[Dataset excerpts — start]

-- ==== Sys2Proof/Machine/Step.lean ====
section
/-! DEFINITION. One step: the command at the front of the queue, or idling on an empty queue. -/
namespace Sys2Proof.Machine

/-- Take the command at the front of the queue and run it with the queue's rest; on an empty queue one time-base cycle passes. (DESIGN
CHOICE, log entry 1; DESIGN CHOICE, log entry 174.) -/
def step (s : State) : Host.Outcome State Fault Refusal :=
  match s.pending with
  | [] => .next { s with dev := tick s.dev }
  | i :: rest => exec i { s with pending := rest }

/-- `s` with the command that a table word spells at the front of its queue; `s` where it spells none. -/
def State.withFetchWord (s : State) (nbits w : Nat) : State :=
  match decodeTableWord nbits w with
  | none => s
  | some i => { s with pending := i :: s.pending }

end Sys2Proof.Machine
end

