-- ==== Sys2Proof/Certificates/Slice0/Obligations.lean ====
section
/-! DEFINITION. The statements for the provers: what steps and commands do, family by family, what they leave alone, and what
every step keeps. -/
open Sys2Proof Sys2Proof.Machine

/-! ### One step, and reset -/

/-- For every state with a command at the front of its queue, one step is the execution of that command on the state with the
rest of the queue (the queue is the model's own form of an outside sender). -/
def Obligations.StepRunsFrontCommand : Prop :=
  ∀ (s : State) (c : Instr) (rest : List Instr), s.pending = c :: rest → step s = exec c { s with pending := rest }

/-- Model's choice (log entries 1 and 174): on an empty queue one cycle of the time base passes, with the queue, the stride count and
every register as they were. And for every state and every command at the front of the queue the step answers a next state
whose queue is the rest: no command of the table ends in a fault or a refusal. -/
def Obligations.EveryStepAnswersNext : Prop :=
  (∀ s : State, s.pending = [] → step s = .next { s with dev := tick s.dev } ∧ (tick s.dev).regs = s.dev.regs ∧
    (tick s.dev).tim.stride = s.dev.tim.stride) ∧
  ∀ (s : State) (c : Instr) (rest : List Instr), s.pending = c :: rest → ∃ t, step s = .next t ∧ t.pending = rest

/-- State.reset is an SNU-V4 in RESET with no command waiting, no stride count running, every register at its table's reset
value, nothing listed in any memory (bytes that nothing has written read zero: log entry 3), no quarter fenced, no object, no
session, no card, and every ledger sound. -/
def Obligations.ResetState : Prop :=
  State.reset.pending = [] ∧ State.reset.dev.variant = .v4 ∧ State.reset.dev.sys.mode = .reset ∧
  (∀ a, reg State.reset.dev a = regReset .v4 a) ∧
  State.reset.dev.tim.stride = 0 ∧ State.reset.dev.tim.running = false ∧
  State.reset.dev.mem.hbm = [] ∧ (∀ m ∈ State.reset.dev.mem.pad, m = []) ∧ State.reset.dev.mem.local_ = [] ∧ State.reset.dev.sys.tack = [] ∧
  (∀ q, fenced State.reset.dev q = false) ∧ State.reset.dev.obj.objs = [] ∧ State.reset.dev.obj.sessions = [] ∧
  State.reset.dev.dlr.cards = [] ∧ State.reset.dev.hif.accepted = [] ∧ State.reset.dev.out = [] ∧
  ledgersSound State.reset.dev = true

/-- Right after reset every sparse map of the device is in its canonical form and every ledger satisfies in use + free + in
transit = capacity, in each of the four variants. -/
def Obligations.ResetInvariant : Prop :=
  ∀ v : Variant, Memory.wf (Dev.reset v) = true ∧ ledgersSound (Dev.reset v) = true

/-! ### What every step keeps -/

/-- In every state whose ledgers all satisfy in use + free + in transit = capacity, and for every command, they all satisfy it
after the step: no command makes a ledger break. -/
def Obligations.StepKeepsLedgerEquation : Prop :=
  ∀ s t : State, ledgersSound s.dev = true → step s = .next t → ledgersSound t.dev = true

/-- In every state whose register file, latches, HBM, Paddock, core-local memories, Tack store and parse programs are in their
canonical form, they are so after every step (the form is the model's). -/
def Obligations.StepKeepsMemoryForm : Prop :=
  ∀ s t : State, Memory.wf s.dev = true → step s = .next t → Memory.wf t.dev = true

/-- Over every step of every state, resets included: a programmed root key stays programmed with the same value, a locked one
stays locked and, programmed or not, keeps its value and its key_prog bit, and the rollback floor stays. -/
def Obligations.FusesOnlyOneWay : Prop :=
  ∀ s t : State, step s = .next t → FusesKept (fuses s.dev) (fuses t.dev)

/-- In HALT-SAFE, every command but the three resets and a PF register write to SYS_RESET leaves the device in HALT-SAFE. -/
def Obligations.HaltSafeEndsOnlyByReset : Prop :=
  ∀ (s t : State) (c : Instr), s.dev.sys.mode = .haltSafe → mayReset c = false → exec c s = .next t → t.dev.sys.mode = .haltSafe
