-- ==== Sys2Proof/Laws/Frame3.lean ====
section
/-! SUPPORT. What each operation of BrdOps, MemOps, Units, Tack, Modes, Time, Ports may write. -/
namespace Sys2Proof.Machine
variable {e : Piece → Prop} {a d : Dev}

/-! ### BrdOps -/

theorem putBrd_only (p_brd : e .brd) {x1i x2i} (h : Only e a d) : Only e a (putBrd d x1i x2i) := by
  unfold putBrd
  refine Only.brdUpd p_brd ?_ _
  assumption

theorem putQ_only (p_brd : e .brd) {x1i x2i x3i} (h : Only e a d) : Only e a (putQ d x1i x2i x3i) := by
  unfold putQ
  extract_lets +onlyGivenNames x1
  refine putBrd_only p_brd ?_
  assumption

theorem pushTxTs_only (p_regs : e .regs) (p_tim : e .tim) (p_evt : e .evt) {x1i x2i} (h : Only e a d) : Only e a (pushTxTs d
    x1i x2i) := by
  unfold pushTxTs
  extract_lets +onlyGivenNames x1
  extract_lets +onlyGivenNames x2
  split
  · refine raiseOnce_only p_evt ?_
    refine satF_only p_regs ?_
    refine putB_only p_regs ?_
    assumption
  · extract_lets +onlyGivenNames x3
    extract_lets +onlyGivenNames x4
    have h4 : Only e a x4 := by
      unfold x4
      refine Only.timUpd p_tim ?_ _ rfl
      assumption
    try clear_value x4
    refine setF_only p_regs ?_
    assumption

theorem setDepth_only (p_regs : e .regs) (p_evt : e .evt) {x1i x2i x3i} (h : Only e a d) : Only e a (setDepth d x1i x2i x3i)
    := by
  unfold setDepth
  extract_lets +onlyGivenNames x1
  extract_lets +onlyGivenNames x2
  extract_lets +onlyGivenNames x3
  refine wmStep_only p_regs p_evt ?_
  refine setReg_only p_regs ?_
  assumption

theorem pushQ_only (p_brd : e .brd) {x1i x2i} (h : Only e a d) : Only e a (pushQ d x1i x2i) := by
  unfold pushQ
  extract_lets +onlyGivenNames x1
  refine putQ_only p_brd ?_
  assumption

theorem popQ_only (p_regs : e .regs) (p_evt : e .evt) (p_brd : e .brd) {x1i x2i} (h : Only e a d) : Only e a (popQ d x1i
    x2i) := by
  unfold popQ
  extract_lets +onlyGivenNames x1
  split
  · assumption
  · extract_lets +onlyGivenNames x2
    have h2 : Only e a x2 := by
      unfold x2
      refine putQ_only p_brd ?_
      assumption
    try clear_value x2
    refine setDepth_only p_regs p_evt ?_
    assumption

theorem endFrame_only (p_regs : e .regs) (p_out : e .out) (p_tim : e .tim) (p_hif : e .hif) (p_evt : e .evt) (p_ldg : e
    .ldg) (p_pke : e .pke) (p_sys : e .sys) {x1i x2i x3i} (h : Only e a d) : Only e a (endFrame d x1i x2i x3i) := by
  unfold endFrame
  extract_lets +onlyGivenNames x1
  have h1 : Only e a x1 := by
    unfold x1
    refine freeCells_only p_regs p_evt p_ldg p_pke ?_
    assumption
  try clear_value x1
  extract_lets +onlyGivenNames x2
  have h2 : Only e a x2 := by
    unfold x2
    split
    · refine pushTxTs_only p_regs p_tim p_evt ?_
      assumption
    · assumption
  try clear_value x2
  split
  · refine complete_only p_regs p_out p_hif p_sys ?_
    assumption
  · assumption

[Dataset excerpts — finish]

• [Task prompt]: From the records above, copy every line that holds the word "pushQ".

• [Solution to this problem]:
theorem pushQ_only (p_brd : e .brd) {x1i x2i} (h : Only e a d) : Only e a (pushQ d x1i x2i) := by
  unfold pushQ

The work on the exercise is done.